-- ==== Sys2Proof/Machine/Core.lean ====
section
/-! DEFINITION. The machine as the host's interface takes it. -/

def Sys2Proof.core : Host.Core :=
  { State := Sys2Proof.Machine.State
    Fault := Sys2Proof.Machine.Fault
    Refusal := Sys2Proof.Machine.Refusal
    step := Sys2Proof.Machine.step
    reset := Sys2Proof.Machine.State.reset }
end

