/-- A supported instruction has no failure but misuse. -/
theorem exec_status_of_supported {i : Instr} {s t : State} (hi : unsupportedRow i = false)
    (h : exec i s = .next t) : t.status = s.status ∨ t = s.raise .reservedRegisterMisuse := by
  cases i with
  | unsupSel0 | unsupSel7 | unsupSel8to15 | unsupMode3 | unsupMode4to7 | unsupMode8to15 | reserved6to7 | reservedA
  | reservedCtoF => cases hi
  | hlt | jmpImm | jr => cases h; exact .inl (by simp)
  | _ => exact unlessMisuse_next_status h (by simp)

/-- From a running state, exactly the unsupported rows end with UnsupportedInstruction. -/
theorem exec_faulted_unsupported_iff {i : Instr} {s t : State} (hs : s.status = .running) (h : exec i s = .next t) :
    (∃ a w, t.status = .faulted .unsupportedInstruction a w) ↔ unsupportedRow i = true := by
  constructor
  · rintro ⟨a, w, ht⟩
    by_contra hi
    obtain hkept | rfl := exec_status_of_supported (Bool.eq_false_iff.2 hi) h
    · simp [hkept, hs] at ht
    · simp at ht
  · intro hi
    cases (exec_of_unsupportedRow s hi).symm.trans h
    exact ⟨_, _, s.raise_status _⟩

/-- Settles O40: the step executes the row of the fetched word, and the decoder gives unsupported rows to the words of
R353. -/
theorem unsupportedRaisedExactly : Obligations.UnsupportedRaisedExactly := by
  intro s hs
  obtain ⟨t, hexec, -, -⟩ := exec_cases (decodeWords s.fetchWord s.fetchImm) s.emitTrace
  refine ⟨t, (step_of_running hs).trans hexec, ?_⟩
  have hlt := s.fetchWord.isLt
  have htop : 12 ≤ s.fetchWord.toNat / 4096 ↔ s.fetchWord.toNat / 4096 = 12 ∨ s.fetchWord.toNat / 4096 = 13 ∨
      s.fetchWord.toNat / 4096 = 14 ∨ s.fetchWord.toNat / 4096 = 15 := by omega
  rw [exec_faulted_unsupported_iff (s.emitTrace_status.trans hs) hexec, unsupportedRow_decodeWords,
    unsupportedWord_iff_toNat, htop]

end Sys2Proof.Machine

/-! ### The reset state (R400, R401) -/

namespace Sys2Proof.Machine

@[simp] theorem Mem.read_nil (a : Nat) : Mem.read [] a = Mem.unlisted := rfl

@[simp] theorem State.reg_resetWith (p : Params) (i : RegIx) : (State.resetWith p).reg i = 0 :=
  Vector.getElem_replicate i.isLt

/-- Settles O1: IP, SP and FL are entries of the register file. -/
theorem resetZeroesRegistersAndMemory : Obligations.ResetZeroesRegistersAndMemory := by
  intro p
  have hreg (i : RegIx) : (State.resetWith p).reg i = 0 := State.reg_resetWith p i
  exact ⟨hreg, hreg _, hreg _, hreg _, Mem.read_nil⟩

end Sys2Proof.Machine

/-! ### A run under fuel (R407) -/

namespace Sys2Proof.Machine

@[simp] theorem runFuel_zero (s : State) : runFuel 0 s = none := rfl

§ **TASK GOAL**: Every single record must be transcribed exactly as it stands.

§ **RESULT FOR THIS TASK**:
-- ==== Sys2Proof/Machine/Core.lean ====
section
/-! DEFINITION. The machine as the host's interface takes it. -/

def Sys2Proof.core : Host.Core :=
  { State := Sys2Proof.Machine.State
    Fault := Sys2Proof.Machine.Fault
    Refusal := Sys2Proof.Machine.Refusal
    step := Sys2Proof.Machine.step
    reset := Sys2Proof.Machine.State.reset }
end

/-- A supported instruction has no failure but misuse. -/
theorem exec_status_of_supported {i : Instr} {s t : State} (hi : unsupportedRow i = false)
    (h : exec i s = .next t) : t.status = s.status ∨ t = s.raise .reservedRegisterMisuse := by
  cases i with
  | unsupSel0 | unsupSel7 | unsupSel8to15 | unsupMode3 | unsupMode4to7 | unsupMode8to15 | reserved6to7 | reservedA
  | reservedCtoF => cases hi
  | hlt | jmpImm | jr => cases h; exact .inl (by simp)
  | _ => exact unlessMisuse_next_status h (by simp)

/-- From a running state, exactly the unsupported rows end with UnsupportedInstruction. -/
theorem exec_faulted_unsupported_iff {i : Instr} {s t : State} (hs : s.status = .running) (h : exec i s = .next t) :
    (∃ a w, t.status = .faulted .unsupportedInstruction a w) ↔ unsupportedRow i = true := by
  constructor
  · rintro ⟨a, w, ht⟩
    by_contra hi
    obtain hkept | rfl := exec_status_of_supported (Bool.eq_false_iff.2 hi) h
    · simp [hkept, hs] at ht
    · simp at ht
  · intro hi
    cases (exec_of_unsupportedRow s hi).symm.trans h
    exact ⟨_, _, s.raise_status _⟩

/-- Settles O40: the step executes the row of the fetched word, and the decoder gives unsupported rows to the words of
R353. -/
theorem unsupportedRaisedExactly : Obligations.UnsupportedRaisedExactly := by
  intro s hs
  obtain ⟨t, hexec, -, -⟩ := exec_cases (decodeWords s.fetchWord s.fetchImm) s.emitTrace
  refine ⟨t, (step_of_running hs).trans hexec, ?_⟩
  have hlt := s.fetchWord.isLt
  have htop : 12 ≤ s.fetchWord.toNat / 4096 ↔ s.fetchWord.toNat / 4096 = 12 ∨ s.fetchWord.toNat / 4096 = 13 ∨
      s.fetchWord.toNat / 4096 = 14 ∨ s.fetchWord.toNat / 4096 = 15 := by omega
  rw [exec_faulted_unsupported_iff (s.emitTrace_status.trans hs) hexec, unsupportedRow_decodeWords,
    unsupportedWord_iff_toNat, htop]

end Sys2Proof.Machine

/-! ### The reset state (R400, R401) -/

namespace Sys2Proof.Machine

@[simp] theorem Mem.read_nil (a : Nat) : Mem.read [] a = Mem.unlisted := rfl

@[simp] theorem State.reg_resetWith (p : Params) (i : RegIx) : (State.resetWith p).reg i = 0 :=
  Vector.getElem_replicate i.isLt

/-- Settles O1: IP, SP and FL are entries of the register file. -/
theorem resetZeroesRegistersAndMemory : Obligations.ResetZeroesRegistersAndMemory := by
  intro p
  have hreg (i : RegIx) : (State.resetWith p).reg i = 0 := State.reg_resetWith p i
  exact ⟨hreg, hreg _, hreg _, hreg _, Mem.read_nil⟩

end Sys2Proof.Machine

/-! ### A run under fuel (R407) -/

namespace Sys2Proof.Machine

@[simp] theorem runFuel_zero (s : State) : runFuel 0 s = none := rfl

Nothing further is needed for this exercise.